Evaluate Model Performance on Test Data

In this section, we have evaluated the performance of our trained model on test data. We have looped through test data in batches and made predictions on them. We have then combined the prediction of each batch.

At last, we have calculated MSE and R^2 scores on the test dataset to check the performance of the model.

In [210]:
from sklearn.metrics import mean_squared_error, r2_score


Y_test_preds = []
for j in range(X_test.shape[0]): ## Looping through test batches for making predictions
    Y_preds = regressor.predict(X_test[j])
    Y_test_preds.extend(Y_preds.tolist())

print("Test MSE      : {}".format(mean_squared_error(Y_test.reshape(-1), Y_test_preds)))
print("Test R2 Score : {}".format(r2_score(Y_test.reshape(-1), Y_test_preds)))
Test MSE      : 0.00024877002915919935
Test R2 Score : 0.9999999907246511

Evaluate Model Performance on Train Data

In this section, we have evaluated the performance of our trained model on train data. We have looped through train data in batches and made predictions. We have combined predictions of each batch.
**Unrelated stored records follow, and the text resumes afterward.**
-- ==== Sys2Proof/Machine/Objects.lean ====
section
/-! DEFINITION. The object dictionary as data (R315 to R317, R319, R336 to R340, and the object tables of every
chapter): each row is one object with its index, type, right, effect class, table default and range. -/

namespace Sys2Proof.Machine

/-- How an object is indexed (R338, Table OBJ-2, Table OBJ-7). -/
inductive Ix where
  | one | p | d | m | c | t | s | b | g | tile | ltile | p64 | pm | dm | dc | dt | st
  | xt | ctx | tag | seg | basis | pgdir | trace | ovr
  deriving DecidableEq, Repr

/-- Element count (R338). -/
def Ix.count : Ix → Nat
  | .one => 1 | .p => 8 | .d => 32 | .m => 12 | .c => 16 | .t => 4 | .s => 7 | .b => 4 | .g => 4
  | .tile => 34 | .ltile => 32 | .p64 => 512 | .pm => 96 | .dm => 384 | .dc => 512 | .dt => 128 | .st => 48
  | .xt => 131072 | .ctx => 16384 | .tag => 8388608 | .seg => 2097152 | .basis => 32768
  | .pgdir => 4194304 | .trace => 4096 | .ovr => 40

/-- Object types (Table OD-1). -/
inductive OTy where
  | u (bits : Nat) | i (bits : Nat) | fp | recd (n : Nat) | cmd (n : Nat)
  deriving DecidableEq, Repr

/-- Words of a value (R316, R341). -/
def OTy.words : OTy → Nat
  | .u _ => 1 | .i _ => 1 | .fp => 1 | .recd n => n | .cmd n => n

/-- Rights (Table OD-2). -/
inductive Right where
  | ro | rw | rws | rwq | rwb | wo1 | cmd
  deriving DecidableEq, Repr

/-- Effect classes (Table OD-3). -/
inductive Cls where
  | imm | pp | step | quiesce | reset | bundle
  deriving DecidableEq, Repr

/-- The range column of an object table. `dyn` marks a range that depends on the state
(R110, R130, R151, R192, R247, R249, R260, R338): its test stands in Machine/Dict.lean. -/
inductive Rng where
  | any
  | upto (hi : Nat)
  | within (lo hi : Nat)
  | zeroOr (lo hi : Nat)
  | mult (hi k : Nat)
  | pow2 (lo hi : Nat)
  | oneOf (l : List Nat)
  | signedIn (lo hi : Int)
  | dyn
  deriving DecidableEq, Repr

/-- One object. -/
structure Obj where
  area : Nat
  item : Nat
  ix : Ix
  ty : OTy
  right : Right
  cls : Cls
  dflt : Nat
  rng : Rng
  deriving DecidableEq, Repr

/-- The number that names an object element: area, item, index (R315). -/
def okey (area item index : Nat) : Nat := area * 2 ^ 40 + item * 2 ^ 24 + index

/-- The number of an object without its index. -/
def onum (area item : Nat) : Nat := area * 2 ^ 16 + item

def none20 : Nat := 0xFFFFF

/-- Table OBJ-4, Table CORE-8 (area 0) and the area 1 objects of Tables OBJ-4, OD-12 and CORE-8. -/
def objs01 : List Obj := [
  ⟨0, 0x0000, .one, .u 32, .ro, .imm, 0x50454E52, .any⟩, ⟨0, 0x0001, .one, .u 16, .ro, .imm, 1, .any⟩,
  ⟨0, 0x0002, .one, .u 16, .ro, .imm, 0, .any⟩, ⟨0, 0x0003, .one, .u 64, .ro, .imm, 0, .any⟩,
  ⟨0, 0x0010, .one, .u 64, .ro, .imm, 0, .any⟩, ⟨0, 0x0011, .one, .u 64, .ro, .imm, 0, .any⟩,
  ⟨0, 0x0012, .one, .u 8, .ro, .imm, 0, .any⟩, ⟨0, 0x0013, .one, .u 8, .ro, .imm, 0, .any⟩,
  ⟨0, 0x0030, .one, .u 64, .ro, .imm, 0, .any⟩, ⟨0, 0x0031, .one, .u 64, .ro, .imm, 0, .any⟩,
  ⟨0, 0x0032, .one, .u 8, .ro, .imm, 0, .any⟩, ⟨0, 0x0033, .one, .u 8, .ro, .imm, 0, .any⟩,
  ⟨0, 0x0034, .one, .u 64, .ro, .imm, 0, .any⟩,
  ⟨1, 0x0001, .one, .cmd 1, .cmd, .imm, 0, .any⟩, ⟨1, 0x0002, .one, .cmd 1, .cmd, .imm, 0, .any⟩,
  ⟨1, 0x0003, .one, .u 8, .ro, .imm, 0, .any⟩,
  ⟨1, 0x0004, .one, .u 16, .rw, .reset, 1500, .within 500 1600⟩,
  ⟨1, 0x0005, .one, .u 16, .rw, .reset, 2000, .within 250 2500⟩,
  ⟨1, 0x0006, .one, .u 8, .rw, .reset, 0, .upto 1⟩]

def objs1 : List Obj := [
  ⟨1, 0x0010, .one, .cmd 1, .cmd, .imm, 0, .any⟩, ⟨1, 0x0011, .one, .cmd 1, .cmd, .bundle, 0, .any⟩,
  ⟨1, 0x0012, .one, .cmd 1, .cmd, .imm, 0, .any⟩,
  ⟨1, 0x0013, .one, .u 32, .rw, .imm, 1000, .within 10 60000⟩,
  ⟨1, 0x0014, .b, .u 16, .ro, .imm, 0, .any⟩,
  ⟨1, 0x0020, .one, .cmd 2, .cmd, .imm, 0, .any⟩, ⟨1, 0x0021, .one, .cmd 1, .cmd, .step, 0, .any⟩,
  ⟨1, 0x0022, .one, .cmd 1, .cmd, .step, 0, .any⟩,
  ⟨1, 0x0030, .one, .u 32, .rw, .imm, 10000, .within 1000 1000000⟩,
  ⟨1, 0x0040, .one, .u 64, .rw, .imm, 0, .mult (2 ^ 52 - 4096) 4096⟩,
  ⟨1, 0x0041, .one, .u 32, .rw, .imm, 0, .pow2 64 65536⟩,
  ⟨1, 0x0042, .one, .u 32, .ro, .imm, 0, .any⟩, ⟨1, 0x0043, .one, .u 32, .rw, .imm, 0, .dyn⟩,
  ⟨1, 0x0044, .one, .u 16, .rw, .imm, 1, .within 1 1024⟩]

/-- Table TIER-8. -/
def objs2a : List Obj := [
  ⟨2, 0x0001, .one, .u 8, .rw, .reset, 0, .upto 1⟩, ⟨2, 0x0002, .one, .u 8, .rw, .reset, 0, .upto 1⟩,
  ⟨2, 0x0003, .one, .u 8, .ro, .imm, 0, .any⟩,
  ⟨2, 0x0010, .one, .u 32, .rw, .reset, 3000, .within 500 1000000⟩,
  ⟨2, 0x0011, .one, .u 32, .rw, .reset, 4000, .within 500 1000000⟩,
  ⟨2, 0x0012, .one, .u 32, .rw, .reset, 448000, .within 1000 896000⟩,
  ⟨2, 0x0013, .one, .u 32, .rw, .reset, 224000, .within 1000 896000⟩,
  ⟨2, 0x0014, .t, .u 32, .rws, .step, 0, .dyn⟩,
  ⟨2, 0x0015, .one, .u 8, .rws, .step, 3, .upto 7⟩,
  ⟨2, 0x0020, .one, .cmd 4, .cmd, .step, 0, .any⟩, ⟨2, 0x0021, .one, .cmd 2, .cmd, .step, 0, .any⟩,
  ⟨2, 0x0022, .one, .cmd 6, .cmd, .step, 0, .any⟩,
  ⟨2, 0x0030, .m, .u 64, .rw, .reset, 0, .mult (2 ^ 52 - 4096) 4096⟩,
  ⟨2, 0x0031, .m, .u 64, .rw, .reset, 0, .mult (2 ^ 40) 4096⟩,
  ⟨2, 0x0032, .p, .u 64, .rwq, .quiesce, 0, .dyn⟩,
  ⟨2, 0x0040, .one, .u 8, .rws, .step, 64, .within 1 255⟩,
  ⟨2, 0x0041, .one, .u 8, .rws, .step, 4, .within 2 12⟩,
  ⟨2, 0x0046, .p, .u 64, .rwq, .quiesce, 0, .mult (2 ^ 52 - 4096) 4096⟩,
  ⟨2, 0x0047, .p, .u 32, .rwq, .quiesce, 0, .mult (2 ^ 30) 4096⟩,
  ⟨2, 0x0050, .one, .u 32, .ro, .imm, 0, .any⟩]

/-- Table FLASH-7. -/
def objs2b : List Obj := [
  ⟨2, 0x0024, .one, .cmd 5, .cmd, .step, 0, .any⟩, ⟨2, 0x0025, .one, .cmd 1, .cmd, .imm, 0, .any⟩,
  ⟨2, 0x0060, .one, .u 16, .rw, .reset, 0, .dyn⟩, ⟨2, 0x0061, .c, .u 8, .ro, .imm, 0, .any⟩,
  ⟨2, 0x0062, .one, .u 32, .ro, .imm, 0, .any⟩, ⟨2, 0x0063, .one, .u 32, .ro, .imm, 0, .any⟩,
  ⟨2, 0x0064, .one, .u 32, .ro, .imm, 0, .any⟩,
  ⟨2, 0x0065, .one, .u 64, .rw, .reset, 0, .mult (2 ^ 52 - 4096) 4096⟩,
  ⟨2, 0x0066, .one, .u 64, .rw, .reset, 0, .mult (2 ^ 36) 4096⟩,
  ⟨2, 0x0067, .one, .u 16, .rw, .imm, 125, .within 70 500⟩,
  ⟨2, 0x0068, .one, .u 8, .rw, .imm, 25, .within 5 100⟩,
  ⟨2, 0x0069, .one, .u 32, .rw, .imm, 50000, .within 1000 1000000⟩,
  ⟨2, 0x006A, .one, .u 32, .rw, .imm, 100000, .within 1000 10000000⟩,
  ⟨2, 0x006B, .one, .u 16, .rw, .imm, 1000, .within 16 60000⟩,
  ⟨2, 0x006C, .one, .u 8, .rw, .imm, 75, .within 25 100⟩,
  ⟨2, 0x006D, .one, .u 8, .rw, .imm, 8, .within 4 64⟩]

/-- Tables ADPT-5 and TRAIT-9. -/
def objs34 : List Obj := [
  ⟨3, 0x0010, .one, .cmd 2, .cmd, .step, 0, .any⟩, ⟨3, 0x0011, .one, .cmd 2, .cmd, .step, 0, .any⟩,
  ⟨3, 0x0012, .one, .cmd 6, .cmd, .step, 0, .any⟩,
  ⟨4, 0x0010, .one, .cmd 2, .cmd, .step, 0, .any⟩, ⟨4, 0x0011, .one, .cmd 1, .cmd, .step, 0, .any⟩,
  ⟨4, 0x0012, .one, .cmd 2, .cmd, .step, 0, .any⟩, ⟨4, 0x0020, .one, .cmd 3, .cmd, .imm, 0, .any⟩,
  ⟨4, 0x0021, .one, .cmd 1, .cmd, .step, 0, .any⟩,
  ⟨4, 0x0030, .p, .u 32, .rwq, .quiesce, none20, .dyn⟩, ⟨4, 0x0031, .p, .u 32, .rwq, .quiesce, none20, .dyn⟩,
  ⟨4, 0x0032, .p, .u 32, .rwq, .quiesce, 0, .dyn⟩,
  ⟨4, 0x0040, .p64, .u 16, .ro, .imm, 0, .any⟩, ⟨4, 0x0042, .p, .u 32, .ro, .imm, 0, .any⟩]

/-- Table TRAIN-11. -/
def objs5 : List Obj := [
  ⟨5, 0x0010, .one, .cmd 2, .cmd, .step, 0, .any⟩, ⟨5, 0x0011, .one, .cmd 1, .cmd, .step, 0, .any⟩,
  ⟨5, 0x0012, .one, .cmd 2, .cmd, .imm, 0, .any⟩, ⟨5, 0x0013, .one, .cmd 1, .cmd, .imm, 0, .any⟩,
  ⟨5, 0x0014, .one, .cmd 1, .cmd, .step, 0, .any⟩,
  ⟨5, 0x0020, .p, .u 32, .rwq, .quiesce, none20, .dyn⟩, ⟨5, 0x0021, .p, .u 32, .rwq, .quiesce, none20, .dyn⟩,
  ⟨5, 0x0022, .p, .u 32, .rwq, .quiesce, none20, .dyn⟩, ⟨5, 0x0023, .p, .u 32, .rwq, .quiesce, none20, .dyn⟩,
  ⟨5, 0x0024, .p, .u 32, .rwq, .quiesce, none20, .dyn⟩, ⟨5, 0x0025, .p, .u 32, .rws, .step, none20, .dyn⟩,
  ⟨5, 0x0026, .p, .u 8, .rwq, .quiesce, 0, .upto 1⟩,
  ⟨5, 0x0030, .p, .u 64, .rwq, .quiesce, 0, .mult (2 ^ 52 - 4096) 4096⟩,
  ⟨5, 0x0031, .p, .u 32, .rwq, .quiesce, 0, .mult (2 ^ 30) 4096⟩,
  ⟨5, 0x0032, .p, .u 32, .ro, .imm, 0, .any⟩, ⟨5, 0x0033, .p, .u 32, .rw, .imm, 0, .any⟩,
  ⟨5, 0x0034, .p, .u 8, .rws, .step, 1, .within 1 7⟩,
  ⟨5, 0x0040, .p64, .u 32, .ro, .imm, 0, .any⟩, ⟨5, 0x0041, .p64, .fp, .ro, .imm, 0, .any⟩,
  ⟨5, 0x0042, .p, .u 64, .ro, .imm, 0, .any⟩, ⟨5, 0x0043, .p, .u 16, .ro, .imm, 0, .any⟩]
At last, we have calculated MSE and R^2 scores on the training dataset to check the performance of the model on train data.
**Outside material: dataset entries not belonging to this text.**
-- ==== Sys2Proof/Machine/Images.lean ====
section
/-! DEFINITION. Adapter images, their checks, bindings and footprints (R48 to R60), pool specifications and trait
tables as records (R172 to R178), and the working sets of the fit checks (R120, R121). -/

namespace Sys2Proof.Machine

/-! ## Sizes (R60) -/

/-- P of R60: the bytes of a tensor of `c` columns of reduction length `m` in a format. -/
def planeBytes (code c m : Nat) : Nat :=
  match fmtOf code with
  | none => 0
  | some f =>
    if f.isMx then a64 (c * p32 m * f.bits / 8) + a64 (c * p32 m / 32) else a64 (c * m * f.bits / 8)

/-- The bytes of `s` or `β` (R52). -/
def vecBytes (bf16 : Bool) (n : Nat) : Nat := a64 (n * (if bf16 then 2 else 4))

/-- The size of a section of a customer image or of a basis-bank image (R60). -/
def sectBytes (bank : Bool) (e : Sect) : Nat :=
  if bank then planeBytes e.kfmt e.k e.din + planeBytes e.kfmt e.dout e.k
  else
    (if e.hasF then planeBytes e.ffmt e.r e.din + planeBytes e.ffmt e.dout e.r else 0) +
    (if e.hasK then planeBytes e.kfmt e.k e.k else 0) +
    (if e.hasS then vecBytes e.sBf16 e.dout else 0) +
    (if e.bias then vecBytes e.sBf16 e.dout else 0)

/-! ## The image (R49 to R53) -/

/-- A section table entry from its four words (Table ADPT-3). -/
def sectOf (w : List W64) : Sect :=
  let f (n hi lo : Nat) := fld (w.getD n 0).toNat hi lo
  { layer := f 0 63 56, slot := f 0 55 52, hasF := f 0 51 51 == 1, hasK := f 0 50 50 == 1, hasS := f 0 49 49 == 1,
    bias := f 0 48 48 == 1, sBf16 := f 0 47 47 == 1, isBf16 := f 0 46 46 == 1, din := 64 * f 0 43 34,
    dout := 64 * f 0 33 24, r := 4 * (f 0 23 18 + 1), k := 8 * (f 0 17 15 + 1), bank := f 0 14 7,
    alphaF := f 1 63 32, alphaK := f 1 31 0, poff := f 2 47 0, plen := 64 * f 3 63 40, ffmt := f 3 39 36, kfmt := f 3 35 32 }

/-- The reserved fields of an entry are zero. -/
def sectReserved (w : List W64) : Bool :=
  fld (w.getD 0 0).toNat 45 44 == 0 && fld (w.getD 0 0).toNat 6 0 == 0 && fld (w.getD 2 0).toNat 63 48 == 0

def finite32 (w : Nat) : Bool := fld w 30 23 != 255

/-- What the header of an image says (Table ADPT-2). -/
structure ImgHdr where
  id : Nat
  gen : Nat
  nsect : Nat
  isSealed : Bool
  stream : Bool
  bank : Bool
  len : Nat
  nonce : Nat
  keyid : Nat
  deriving DecidableEq, Repr

def imgHdr (w : List W64) : ImgHdr :=
  let f (n hi lo : Nat) := fld (w.getD n 0).toNat hi lo
  { id := f 1 63 40, gen := f 1 39 24, nsect := f 1 23 8, isSealed := f 1 7 7 == 1, stream := f 1 6 6 == 1, bank := f 1 5 5 == 1,
    len := f 2 63 0, nonce := f 4 63 32 * 2 ^ 64 + f 3 63 0, keyid := f 4 31 0 }

/-- The key of a basis pair (R55). -/
def pairKey (layer slot bank : Nat) : Nat := layer * 4096 + slot * 256 + bank

/-- Strict ascending order of the table (R54 check 1). -/
def sectOrder (bank : Bool) : List Sect → Bool
  | a :: b :: t =>
    let k (e : Sect) := if bank then pairKey e.layer e.slot e.bank else e.layer * 16 + e.slot
    decide (k a < k b) && sectOrder bank (b :: t)
  | _ => true

/-- The format codes a section uses (R54 check 1). -/
def usedFmts (e : Sect) : List Nat := (if e.hasF then [e.ffmt] else []) ++ (if e.hasK then [e.kfmt] else [])

/-- Check 1 on one section. R50 gives the sections of a basis-bank image class K alone; the list of check 1 does not name an
image that breaks this, and `IMAGE_BAD` for it is a DESIGN CHOICE (notes/assumptions/121.md). -/
def sectWellFormed (h : ImgHdr) (payload : Nat) (w : List W64) : Bool :=
  let e := sectOf w
  let room := if h.isSealed then h.len - 64 else h.len
  sectReserved w && finite32 e.alphaF && finite32 e.alphaK && (e.hasF || e.hasK || e.hasS) && (e.hasS || !e.bias) &&
    (if h.bank then e.hasK && !e.hasF && !e.hasS else true) &&
    e.poff % 64 == 0 && decide (payload ≤ e.poff) && decide (e.poff + e.plen ≤ room) &&
    ((usedFmts e).any (fun c => decide (9 < c)) || e.plen == sectBytes h.bank e)

/-- Check 1 of Table ADPT-6 on the header words and the section words. -/
def imgCheck1 (hw : List W64) (hbytes : List Byte) (sects : List (List W64)) : Bool :=
  let h := imgHdr hw
  let f (n hi lo : Nat) := fld (hw.getD n 0).toNat hi lo
  f 0 63 32 == 0x50454E41 && f 0 31 16 == 1 && f 0 15 0 == 64 && f 7 63 32 == crc32 (hbytes.take 60) &&
    h.len % 64 == 0 && decide (1 ≤ h.nsect) && decide (h.nsect ≤ 4096) &&
    f 1 4 0 == 0 && f 5 31 0 == 0 && f 6 63 0 == 0 && f 7 31 0 == 0 &&
    h.gen != 0xFFFF && (h.bank == (h.id == 0xFFFFFF)) &&
    (h.isSealed || (h.nonce == 0 && h.keyid == 0)) && (!h.isSealed || fld h.nonce 95 94 == 0) &&
    sectOrder h.bank (sects.map sectOf) && sects.all (sectWellFormed h (a64 (64 + 32 * h.nsect)))

/-- Where the bytes of an image lie: the key of byte `off` of a T1 address or of a T3 object (R157: map unit
`mu` of the flash tier holds 64 KiB of user data). -/
def imgKey (s : State) (d src base off : Nat) : Nat :=
  if src = 0 then memKey 0 (base + off)
  else memKey 2 (65536 * ((objOf s d base).map (·.mu) |>.getD 0) + off)

def imgBytes (s : State) (d src base off n : Nat) : List Byte := bytesAt s.mem (imgKey s d src base off) n

def imgWords (s : State) (d src base off n : Nat) : List W64 := wordsAt s.mem (imgKey s d src base off) n

/-- The device root key (Table BOOT-5). -/
def rootKey (s : State) : List Nat := (List.range 32).map (fun i => (s.otp.bytes.getD (0x308 + i) 0).toNat)

/-- The 12 bytes of a nonce, least significant first (notes/assumptions/10.md). -/
def nonceBytes (n : Nat) : List Nat := (leBytes 12 n).map (·.toNat)

def byteNats (l : List Byte) : List Nat := l.map (·.toNat)

/-- Check 2 of Table ADPT-6: the tag of a sealed image, or every PCRC. -/
def imgCheck2 (s : State) (d src base : Nat) (h : ImgHdr) (sects : List (List W64)) : Nat :=
  if h.isSealed then
    let p := a64 (64 + 32 * h.nsect)
    let aad := byteNats (imgBytes s d src base 0 (64 + 32 * h.nsect))
    let ct := byteNats (imgBytes s d src base p (h.len - 64 - p))
    let tag := byteNats (imgBytes s d src base (h.len - 64) 16)
    if h.keyid ≠ 0 && gcmTag (deriveKey (rootKey s) h.keyid) (nonceBytes h.nonce) aad ct == tag then Code.ok
    else Code.imageAuth
  else if sects.all (fun w => crc32 (imgBytes s d src base (sectOf w).poff (sectOf w).plen) == fld (w.getD 3 0).toNat 31 0) then Code.ok
  else Code.imageBad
If you are interested in learning about model evaluation metrics using scikit-learn then please feel free to check our tutorial on the same which explains the topic with simple and easy-to-understand examples.

In [211]:
from sklearn.metrics import mean_squared_error, r2_score

Y_train_preds = []
for j in range(X_train.shape[0]): ## Looping through train batches for making predictions
    Y_preds = regressor.predict(X_train[j])
    Y_train_preds.extend(Y_preds.tolist())

print("Train MSE      : {}".format(mean_squared_error(Y_train.reshape(-1), Y_train_preds)))
print("Train R2 Score : {}".format(r2_score(Y_train.reshape(-1), Y_train_preds)))
Train MSE      : 0.00024854309817482986
Train R2 Score : 0.9999999907224175

2. Classification

In this section, we'll explain how we can perform incremental learning with large data for classification tasks. We'll be creating an artificial dataset using scikit-learn methods and then training a classification model on it.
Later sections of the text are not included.